Available data section start

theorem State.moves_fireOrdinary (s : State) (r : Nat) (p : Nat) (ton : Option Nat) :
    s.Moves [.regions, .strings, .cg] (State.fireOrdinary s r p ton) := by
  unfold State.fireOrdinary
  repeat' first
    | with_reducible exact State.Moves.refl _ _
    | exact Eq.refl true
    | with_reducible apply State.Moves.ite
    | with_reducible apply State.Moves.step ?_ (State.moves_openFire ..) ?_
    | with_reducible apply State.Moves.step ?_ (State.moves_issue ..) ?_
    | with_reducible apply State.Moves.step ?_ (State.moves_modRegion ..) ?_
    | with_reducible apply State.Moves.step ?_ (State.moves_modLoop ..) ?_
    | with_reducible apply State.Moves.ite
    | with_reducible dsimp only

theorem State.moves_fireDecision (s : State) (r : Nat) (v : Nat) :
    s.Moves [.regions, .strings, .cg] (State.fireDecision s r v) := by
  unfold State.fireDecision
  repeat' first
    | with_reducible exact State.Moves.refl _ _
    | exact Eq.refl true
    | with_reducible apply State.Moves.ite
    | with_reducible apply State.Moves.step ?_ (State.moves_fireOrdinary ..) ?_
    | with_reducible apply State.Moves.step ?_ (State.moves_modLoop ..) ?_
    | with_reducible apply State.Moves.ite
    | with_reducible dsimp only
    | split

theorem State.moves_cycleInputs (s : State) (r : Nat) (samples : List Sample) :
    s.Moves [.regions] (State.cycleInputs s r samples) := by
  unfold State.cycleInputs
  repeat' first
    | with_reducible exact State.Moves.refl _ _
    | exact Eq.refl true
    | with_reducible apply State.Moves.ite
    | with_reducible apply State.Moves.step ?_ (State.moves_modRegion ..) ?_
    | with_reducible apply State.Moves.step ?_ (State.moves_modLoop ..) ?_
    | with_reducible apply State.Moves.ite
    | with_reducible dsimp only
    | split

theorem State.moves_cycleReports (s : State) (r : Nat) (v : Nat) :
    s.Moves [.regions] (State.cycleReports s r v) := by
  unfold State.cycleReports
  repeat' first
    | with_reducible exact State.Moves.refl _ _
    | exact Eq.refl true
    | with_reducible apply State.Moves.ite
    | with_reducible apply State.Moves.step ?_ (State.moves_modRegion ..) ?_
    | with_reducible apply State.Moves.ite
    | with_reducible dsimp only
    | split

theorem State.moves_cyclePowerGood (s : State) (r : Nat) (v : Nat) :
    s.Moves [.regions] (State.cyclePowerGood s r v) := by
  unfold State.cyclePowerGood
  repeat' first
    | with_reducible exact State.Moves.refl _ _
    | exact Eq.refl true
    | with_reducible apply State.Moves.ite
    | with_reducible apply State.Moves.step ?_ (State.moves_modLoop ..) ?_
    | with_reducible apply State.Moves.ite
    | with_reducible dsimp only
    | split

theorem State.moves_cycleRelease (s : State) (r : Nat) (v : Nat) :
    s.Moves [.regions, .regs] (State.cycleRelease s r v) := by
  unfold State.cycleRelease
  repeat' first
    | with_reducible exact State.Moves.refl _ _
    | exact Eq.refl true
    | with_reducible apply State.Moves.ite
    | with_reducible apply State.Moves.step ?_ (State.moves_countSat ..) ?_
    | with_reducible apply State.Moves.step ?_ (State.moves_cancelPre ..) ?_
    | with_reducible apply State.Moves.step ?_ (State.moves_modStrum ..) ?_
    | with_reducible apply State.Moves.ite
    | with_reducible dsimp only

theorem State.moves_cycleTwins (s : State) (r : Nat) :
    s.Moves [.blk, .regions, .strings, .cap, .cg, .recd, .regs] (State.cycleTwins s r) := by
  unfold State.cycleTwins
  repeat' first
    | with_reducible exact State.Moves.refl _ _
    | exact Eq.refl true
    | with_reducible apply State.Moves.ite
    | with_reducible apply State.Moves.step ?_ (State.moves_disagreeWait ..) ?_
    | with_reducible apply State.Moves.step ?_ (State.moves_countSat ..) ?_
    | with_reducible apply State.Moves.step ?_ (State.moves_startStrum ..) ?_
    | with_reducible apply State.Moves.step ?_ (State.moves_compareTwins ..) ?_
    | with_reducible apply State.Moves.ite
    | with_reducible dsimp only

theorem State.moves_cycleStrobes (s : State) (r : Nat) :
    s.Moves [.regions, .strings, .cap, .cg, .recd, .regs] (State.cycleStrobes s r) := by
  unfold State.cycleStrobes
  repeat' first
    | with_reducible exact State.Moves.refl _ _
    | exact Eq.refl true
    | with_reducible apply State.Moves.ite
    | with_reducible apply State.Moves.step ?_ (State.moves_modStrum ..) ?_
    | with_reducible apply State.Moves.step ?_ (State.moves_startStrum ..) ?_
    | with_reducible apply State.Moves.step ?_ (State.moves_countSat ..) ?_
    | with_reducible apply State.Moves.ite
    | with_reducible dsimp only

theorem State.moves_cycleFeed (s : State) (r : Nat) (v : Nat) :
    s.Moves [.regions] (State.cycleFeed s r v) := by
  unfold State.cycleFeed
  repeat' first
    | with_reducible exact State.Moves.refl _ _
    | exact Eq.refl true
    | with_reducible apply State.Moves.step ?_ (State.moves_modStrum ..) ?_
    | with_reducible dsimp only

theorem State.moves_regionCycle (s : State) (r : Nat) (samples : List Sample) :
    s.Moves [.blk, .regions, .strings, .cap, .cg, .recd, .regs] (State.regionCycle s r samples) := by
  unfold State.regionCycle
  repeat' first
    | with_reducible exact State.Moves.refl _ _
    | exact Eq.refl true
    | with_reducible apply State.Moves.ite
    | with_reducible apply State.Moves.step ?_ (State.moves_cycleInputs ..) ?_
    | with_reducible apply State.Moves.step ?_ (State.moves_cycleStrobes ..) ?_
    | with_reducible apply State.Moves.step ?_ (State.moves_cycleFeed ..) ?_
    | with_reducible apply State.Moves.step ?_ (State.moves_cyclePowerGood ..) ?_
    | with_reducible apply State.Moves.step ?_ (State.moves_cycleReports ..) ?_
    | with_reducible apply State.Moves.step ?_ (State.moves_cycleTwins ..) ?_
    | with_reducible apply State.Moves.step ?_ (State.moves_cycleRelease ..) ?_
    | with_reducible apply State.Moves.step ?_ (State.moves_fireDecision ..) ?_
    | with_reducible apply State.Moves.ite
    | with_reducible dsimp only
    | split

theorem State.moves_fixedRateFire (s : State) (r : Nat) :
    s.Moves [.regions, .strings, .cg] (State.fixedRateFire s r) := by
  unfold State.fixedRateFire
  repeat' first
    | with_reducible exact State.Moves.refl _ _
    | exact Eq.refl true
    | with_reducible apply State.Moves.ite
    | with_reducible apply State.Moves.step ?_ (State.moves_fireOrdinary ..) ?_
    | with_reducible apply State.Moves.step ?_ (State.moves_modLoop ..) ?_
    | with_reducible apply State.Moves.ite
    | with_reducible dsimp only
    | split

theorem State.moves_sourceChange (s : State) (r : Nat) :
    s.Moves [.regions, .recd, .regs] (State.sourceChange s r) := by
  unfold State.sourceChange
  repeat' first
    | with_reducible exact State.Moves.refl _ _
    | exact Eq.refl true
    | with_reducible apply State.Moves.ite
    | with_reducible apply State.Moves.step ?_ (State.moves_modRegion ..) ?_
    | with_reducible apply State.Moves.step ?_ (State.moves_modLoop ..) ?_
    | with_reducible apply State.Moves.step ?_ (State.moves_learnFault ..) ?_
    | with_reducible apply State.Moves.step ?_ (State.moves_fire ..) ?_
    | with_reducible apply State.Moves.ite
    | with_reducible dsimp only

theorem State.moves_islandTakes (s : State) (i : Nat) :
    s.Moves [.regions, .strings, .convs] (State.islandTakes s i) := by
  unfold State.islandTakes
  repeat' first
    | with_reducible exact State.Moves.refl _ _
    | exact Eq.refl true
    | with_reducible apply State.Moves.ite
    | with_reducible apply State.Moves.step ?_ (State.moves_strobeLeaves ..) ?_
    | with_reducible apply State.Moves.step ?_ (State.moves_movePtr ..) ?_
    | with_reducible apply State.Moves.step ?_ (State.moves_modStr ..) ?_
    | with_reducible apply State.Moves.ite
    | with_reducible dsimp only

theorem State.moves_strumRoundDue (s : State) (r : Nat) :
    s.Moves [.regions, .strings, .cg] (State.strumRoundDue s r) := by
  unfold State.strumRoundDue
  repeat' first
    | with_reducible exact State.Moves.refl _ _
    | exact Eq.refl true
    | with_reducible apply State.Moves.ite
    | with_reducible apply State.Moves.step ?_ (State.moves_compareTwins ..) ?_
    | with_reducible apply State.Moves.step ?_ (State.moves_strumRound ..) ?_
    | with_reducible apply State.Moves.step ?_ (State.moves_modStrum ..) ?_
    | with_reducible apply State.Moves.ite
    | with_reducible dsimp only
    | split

Available data section end

## Required work
Search the data above and return each line in which "List" occurs.

## Reply
theorem State.moves_cycleInputs (s : State) (r : Nat) (samples : List Sample) :
theorem State.moves_regionCycle (s : State) (r : Nat) (samples : List Sample) :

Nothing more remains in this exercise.